Case (ii) reflects the examples which we have already discussed, with the same probabilities
of obtaining a cheaper quote, although the chances of finding a quote for 250 or less are
slim (0.023% under normal distribution conditions). Case (i), on the other hand, requires
further consideration.
If the initial quotes (300, 320 and 340) are not representative of the population of
potential quotes, what data would be representative?
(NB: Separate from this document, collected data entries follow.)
/-- What the scrub finds at a bank word: an error in the word's first ECC word. A double-bit word stays as it is, until a write
covers it; a client that wrote it meanwhile has. -/
def State.scrubFound (s : State) (bank word : Nat) (ecc : EccEvent) (clientWrote : Bool) : State :=
  let r : BoltReq := { port := 36, bank, word, byte := 0, len := 128, data := none, ecc }
  let k := s.reqKey r
  let x := s.reqEcc r
  if (s.reqLine r).isSome then x.2
  else
    -- words that were uncorrectable before the scrub read them, and the one that is now
    let old := (eccWords k 128).filter (fun w => s.bolt.bad.contains w && !(ecc == .double && w == k / 16))
    let s := if clientWrote && ecc == .double then s else x.2
    (if ecc = .double then s.boltUe k repHub else s).meetBad old repHub

/-- BOLT_SCRUB_READ (R338, R339): reads the next bank word; its write-back is dropped when a client has written the word
meanwhile, so data never changes here. Rate 0 stops scrub. -/
def actBoltScrubRead (ecc : EccEvent) (clientWrote : Bool) (s : State) : Host.Outcome State Fault Refusal :=
  if s.rd .boltScrub_rateMbs = 0 then .next s
  else
    match s.scrubNext 48 s.bolt.scrubAt false with
    | none => .next s
    | some (w, before) =>
      let s := (s.scrubPass before).scrubFound (w / 65536) (w % 65536) ecc clientWrote
      let w' := (w + 1) % (48 * 65536)
      let next := (s.scrubNext 49 w' (w' == 0)).getD (w', w' == 0)
      .next ((s.setBolt { s.bolt with scrubAt := next.1 }).scrubPass next.2)

/-! ## Power states (R341, R342) -/

/-- Writes back and drops the cached lines of one cache bank. -/
def State.cacheEmptyBank (s : State) (bank : Nat) : State :=
  let hit := fun (e : Nat × Option CacheLine) =>
    s.bolt.lay.cacheB.getD (e.1 / 16 % s.bolt.lay.cacheB.length) 48 == bank
  let s := (s.bolt.lines.filter hit).foldl
    (fun s e => match e.2 with | some x => s.writeBackLine x | none => s) s
  s.setBolt { s.bolt with lines := s.bolt.lines.filter (fun e => !hit e) }

/-- A bank's contents are lost: those of the place it serves (R341, R345). -/
def State.loseBank (s : State) (b : Nat) : State := if s.bankReplaced b then s else s.clearBank (s.placeOfBank b)

/-- BANK_IDLE_TIMEOUT (R341): the bank enters the deepest state its policy allows; vault and session banks stay on. A bank
that goes off has lost its contents. -/
def actBankIdleTimeout (b : Nat) (s : State) : Host.Outcome State Fault Refusal :=
  let part := s.partOfBank b
  let pol := s.rd .boltBankCfg_pwr b
  if b ≥ 48 || s.rd .boltPwrIdle_idleUs == 0 || s.rd .boltBankState_power b != 0 || decide (part ≤ 1) || pol == 0 then
    .next s
  else if pol = 1 then .next (s.wr .boltBankState_power b 1)
  else
    let s := if part = 3 then s.cacheEmptyBank b else s
    .next ((s.loseBank b).wr .boltBankState_power b 2)

/-- BANK_WAKE_DONE (R341, R342): a waking bank is on. -/
def actBankWakeDone (b : Nat) (s : State) : Host.Outcome State Fault Refusal :=
  if b < 48 ∧ s.rd .boltBankState_power b = 3 then .next (s.wr .boltBankState_power b 0) else .next s

/-! ## The flash-clear, retirement, layouts (R343-R346) -/

/-- The banks of the vault region: those in force, but for banks that hold scratch kept through a warm reset, which are none
of it until the lock (R326, R343, R346). -/
def State.vaultRegion (s : State) : List Nat :=
  s.bolt.lay.vaultB.filter (fun b => !s.bolt.kept.any (fun l => l.scratchB.contains b))

/-- The flash-clear line (R344, steps 1 and 2): every vault cell reads zero, BOLT_VAULT clears. -/
def State.flashClear (s : State) : State :=
  let s := s.vaultRegion.foldl State.clearBank s
  (s.setBolt { s.bolt with wiping := true }).setReady readyBoltVault false

/-- Vault readback (R344, step 3): words found not zero are rewritten with zeros, 16 for their bank each; BOLT_VAULT sets
while a vault bank is left. -/
def State.vaultReadback (s : State) (nonZero : List (Nat × Nat)) : State :=
  let s := nonZero.foldl (fun s e =>
    if s.vaultRegion.contains e.1 then (s.placedEvent (0x200 + e.1) 0x02 e.2 16).noteAvoid e.1 else s) s
  let s := s.setBolt { s.bolt with wiping := false }
  s.setReady readyBoltVault (!s.bolt.lay.vaultB.isEmpty)

/-- Registers that show the layout in force (R325). -/
def State.showLayout (s : State) : State :=
  let l := s.bolt.lay
  let s := (s.wr .boltLayout_vault 0 l.vaultB.length).wr .boltLayout_session 0 l.sessB.length
  let s := (s.wr .boltLayout_scratch 0 l.scratchB.length).wr .boltLayout_cache 0 l.cacheB.length
  s.each 48 (fun b s => s.wr .boltBankState_partition b (s.partOfBank b))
The expected cost of 250 could be, in
one scenario, the mean population quote, and therefore the 300+ quotes would have come
from the extreme top end of the spectrum: standard tables 2 show the percentage of the
population above the mean + 2.5 sd (standard deviation remaining at 20 for this exercise) as
0.62%; the chances of three quotes coming from this section of the population of potential
quotes is extremely low, though not impossible, and the probability of a further quote coming
below 300 is 99.38%. The most likely value of the next quote is 250 by virtue of our
assumptions on normal distribution and the probability of a quote being 250 or less is 50%.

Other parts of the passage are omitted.